The definition of a symbol is something that represents something else by “association, resemblance or convention.” In a traditional sense, symbols are often used to represent something invisible or abstract. For example, all religions use symbols to represent their deity—such as the Christian cross or the Jewish star.
In this digital age, symbols are similarly important as a means of communication; they work to represent information that wouldn’t otherwise fit within the limitations of our digital devices. This post will explore the use of symbols in the digital world, looking at how they have changed over the last decade and considering what might happen for symbology and mobile marketing in the future.
Symbols Today: Mobile Marketing
In the grand scheme of things, mobile marketing is an incredibly new avenue of this particular industry. You can see just how quickly it is still growing in this infographic on the growth of mobile marketing and Tagging—mobile internet use is predicted to overtake desktop internet use by 2014.
With more and more of the world doing more and more of their socializing, shopping and surfing using the medium of mobile, marketers are finding new ways to engage via smartphones. One of the newest and fastest growing of these is 2D barcodes such as Microsoft Tags or QR Codes.
These scannable barcodes are the today’s version of the ultimate symbol. Instantly recognizable and replicable, while endlessly flexible, these small squares can be used to represent far more than their random black-and-white or colored shapes first appear.
2D barcodes like these also represent a change in the nature of marketing symbols. Gone are the days of soapbox marketing, where a brand’s symbol is statically displayed in an effort to “raise brand awareness.” Instead, Tags are all about giving their audience the agency and the opportunity to interact. As stated in a recent study from ScanLife, the top reasons to scan barcodes are: price comparisons (81%), product reviews (63%) and to receive special offers (63%)—all very interactive behaviors that place the consumer in the driving seat.
Symbols over the Last 10 Years
So where has this change in the nature of symbols in marketing come from?
Over the last 10 years, we’ve seen the birth and development of web 2.0. Today, an interactive and participatory web is something we all take for granted.
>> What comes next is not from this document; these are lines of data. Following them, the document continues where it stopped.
-- ==== Sys2Proof/Machine/Special.lean ====
section
/-! DEFINITION. Special registers (R132, R133): what each reads as and what a write does (R134 to R138, R208, R227, R303, R342,
R361 to R363, R387, R403, R404, R411, R416, R418, R421). -/

namespace Sys2Proof.Machine

/-! ## Reading -/

/-- A word with the bits below `n` that the test accepts. -/
def bitWord (n : Nat) (p : Nat → Bool) : Word := BitVec.ofNat 64 (((List.range n).filter p).map (2 ^ ·)).sum

/-- Verdict on the word in `cmpq` (R104; log 15). -/
def cmpqVerdict (w : Word) : Word :=
  let known := w.extractLsb' 60 4 == 0xF && Config.compatKnown w
  BitVec.ofNat 64 ((if known then 1 + (Config.compatGen w).toNat * 2 ^ 8 else 0) + Config.firmwareRelease * 2 ^ 16)

/-- `physid` (R138). -/
def physWord : Option (Nat × Nat × Nat) → Word
  | some (_, d, m) => BitVec.ofNat 64 (m % 32 + m / 32 * 2 ^ 5 + d * 2 ^ 10 + clusterOf m * 2 ^ 13
      + (m / 32 % 4 * 4 + m % 4) * 2 ^ 19)
  | none => 0

/-- Registers 0x000 to 0x012 (R134); `icount` counts the `sget` that reads it (log 93). -/
def State.readOwn (s : State) (n : Nat) : Word :=
  let c := s.cur.1
  let x := s.me
  let k := s.myCore
  match n with
  | 0x00 => BitVec.ofNat 64 s.cur.2
  | 0x01 => BitVec.ofNat 64 c.num
  | 0x02 => BitVec.ofNat 64 (if c.block.isSome then numCore c.num else 16)
  | 0x03 => x.fieldsize
  | 0x04 => x.firinfo
  | 0x05 => x.rmode
  | 0x06 => x.fflags
  | 0x07 => s.myPart.round
  | 0x08 => BitVec.ofNat 64 (if c.isVirt then s.pid else 0)
  | 0x09 => bitWord 32 fun i => (k.mail (BitVec.ofNat 5 i)).pres
  | 0x0A => bitWord 32 fun i => (k.mail (BitVec.ofNat 5 i)).err
  | 0x0B => bitWord 32 fun i => (k.mail (BitVec.ofNat 5 i)).await
  | 0x0C => BitVec.ofNat 64 k.hold.length
  | 0x0D => s.tbaseOf c.estate
  | 0x0E => BitVec.ofNat 64 s.cycle
  | 0x0F => x.icount + 1
  | 0x10 => bitWord 11 fun i => (k.ctx i).run != .free
  | 0x11 => bitWord 11 fun i => (k.ctx i).hown
  | 0x12 => cmpqVerdict x.cmpq
  | _ => 0

/-- Entry of the context's clock that `bvsel` names (R283, R303). -/
def State.clockEntry (s : State) : Word :=
  let lev := s.me.bvsel.toNat % 8
  let idx := s.me.bvsel.toNat / 256 % 64
  let (lev, idx) := if 1 ≤ lev ∧ lev ≤ 5 ∧ idx < unitsAt lev then (lev, idx) else (1, 0)
  BitVec.ofNat 64 (if (partyOf s.cur.1 s.cur.2).idx lev = idx then (s.counters s.cur.1 s.cur.2).getD (lev - 1) 0
    else s.me.clk.get 0 (lev, idx))

/-- Does a level-k sweep run on a die (R297)? -/
def State.sweeps (s : State) (d : Nat × Nat) (k : Nat) : Bool :=
  match k with
  | 1 => s.cores.any fun c => s.dieOf c.1 == d && c.2.ctxs.any fun x => x.2.ctr == sweeping
  | 2 => s.cores.any fun c => s.dieOf c.1 == d && c.2.ctr == sweeping
  | 3 => s.blocks.any fun b => s.fieldDie b.1.pid b.1.estate b.1.field == d && b.2.ctr == sweeping
  | 4 => s.parts.any fun p => p.2.fieldCtr.any fun f => s.fieldDie p.1 f.1.1 f.1.2 == d && f.2 == sweeping
  | _ => (s.estate d.1).ctr == sweeping

/-- Registers 0x100 to 0x10B (R303). -/
def State.readBelv (s : State) (n : Nat) : Word :=
  let p := s.myPart
  let d := s.dieOf s.cur.1
  let cs := s.counters s.cur.1 s.cur.2
  match n with
  | 0x100 => p.bvmode
  | 0x101 => p.rlogbase
  | 0x102 => p.rloghead
  | 0x103 => p.rlogtail
  | 0x104 => p.rlogdrop
  | 0x105 => s.me.bvsel
  | 0x106 => s.clockEntry
  | 0x107 => BitVec.ofNat 64 (cs.getD 0 0 + cs.getD 1 0 * 2 ^ 16 + cs.getD 2 0 * 2 ^ 32 + cs.getD 3 0 * 2 ^ 48)
  | 0x108 => BitVec.ofNat 64 (cs.getD 4 0)
  | 0x109 => (s.die d).bvroll ||| bitWord 5 fun i => s.sweeps d (i + 1)
  | 0x10A => (s.die d).bvevict
  | 0x10B => p.bvraces
  | _ => 0

/-- Registers 0x180 to 0x18F (R208). -/
def State.readMatrix (s : State) (n : Nat) : Word :=
  let k := s.myCore
  let m := numCore s.cur.1.num
  let b := match s.cur.1.block with
    | some b => s.block b
    | none => {}
  match n with
  | 0x180 => k.mfctx
  | 0x181 => bitWord 8 k.pendingAccs.contains
  | 0x182 => bitWord 8 k.mpoison.contains
  | 0x183 => bitWord 64 fun i => b.claim i == .excl m
  | 0x184 => bitWord 64 fun i => match b.claim i with
    | .shared ms => ms.contains m
    | _ => false
  | 0x185 => bitWord 64 fun i => b.claim i == .free
  | 0x186 => bitWord 64 b.spoison.contains
  | 0x187 => BitVec.ofNat 64 (b.rotPtr + match b.array with
    | some (j, _) => 16 + j * 32
    | none => 0)
  | _ => k.mstat.get 0 (n - 0x188)

/-- Registers 0x1C0 to 0x1C6 (R342). -/
def State.readQueues (s : State) (n : Nat) : Word :=
  let k := s.myCore
  match n with
  | 0x1C0 => s.me.cdealpat
  | 0x1C1 => BitVec.ofNat 64 (k.queued + k.running * 2 ^ 7
      + (k.cmds.filter fun x => x.2.park.isSome).length * 2 ^ 11)
  | 0x1C2 => k.cerrlo
  | 0x1C3 => k.cerraddr
  | 0x1C4 => k.cerrcnt
  | 0x1C5 => BitVec.ofNat 64 (match s.place s.cur.1 with
    | some q => (s.bufferOf q).length
    | none => 0)
  | 0x1C6 => BitVec.ofNat 64 s.myPart.inletq.length
  | _ => 0

/-- `levee` (R357). -/
def State.leveeWord (s : State) (p : Nat) : Word :=
  let x := s.part p
  BitVec.ofNat 64 ((if s.laneIdle p then 1 else 0) + (if x.stable then 2 else 0) + (if x.pend then 4 else 0)
    + (if x.snotice.getLsbD noticeStarve then 8 else 0) + (if x.rlimit then 16 else 0))

/-- The barrier that `barsel` names (R361). -/
def State.selBarrier (s : State) : Option BarId :=
  let w := s.me.barsel
  let i := w.toNat / 2 % 16
  if w.getLsbD 0 then
    (if i < 8 ∧ s.cur.1.isVirt then some (.fld s.pid s.cur.1.estate (numField s.cur.1.num) i) else none)
  else s.cur.1.block.map fun b => .blk b i

/-- `barval` (R361). -/
def State.barval (s : State) : Word :=
  match s.selBarrier with
  | none => 0
  | some k =>
    let x := s.barrier k
    if s.me.barsel.getLsbD 5 then x.mask
    else BitVec.ofNat 64 (x.gen % 2 ^ 16 + x.total % 2 ^ 16 * 2 ^ 16 + x.per % 2 ^ 8 * 2 ^ 32)

/-- Four streams' counts of unacknowledged stores. -/
def State.sacnt (s : State) (first : Nat) : Word :=
  BitVec.ofNat 64 (((List.range 4).map fun i => s.unacked s.cur.1 s.cur.2 (first + i) % 2 ^ 16 * 2 ^ (16 * i)).sum)

/-- The physical core the context runs on. -/
def State.myPhys (s : State) : Phys :=
  match s.place s.cur.1 with
  | some q => s.physCore q
  | none => {}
However, thinking back, there are countless behaviors (and associated symbols) that we, as an online generation, have learned to recognize and react to.
Symbols for newly created online behaviors have become commonplace: a magnifying glass to symbolize a search; a tiny envelope to symbolize email; a chain to symbolize a hyperlink.
However, more interesting is when brand and behavior merge. Just like with traditional marketing, the logos of top brands are deeply symbolic; however, online, this symbol represents more than the warm feeling of brand awareness. Take a certain small blue bird we all know and love; while a clear symbol for the mega-brand Twitter, this little creature is also a symbol for a certain type of behavior focused around sharing, collaboration and connectivity. The same is true of Facebook.
On our phones—portable devices that we literally take everywhere—the penetration of these kinds of symbols and their associated behaviors goes even deeper and becomes even more subconscious.
What’s in Store for Symbology and Mobile Marketing
The next 10 years of mobile marketing will see fully interactive symbols such as Tags become universally recognized and understood. To this end, smartphones will come with scanning software pre-installed and there will be a high level of “barcode-fluency” among the general population.
Just as the Twitter and Facebook logos have come to represent certain behaviors above and beyond their actual brand, so the presence of a Tag will prescribe how an audience views the associated product or service. In this way, the scannable barcode will come to represent more than the just the information it links to; it will also symbolize a product or service that is ready and open to interact as transparently as possible with its market audience.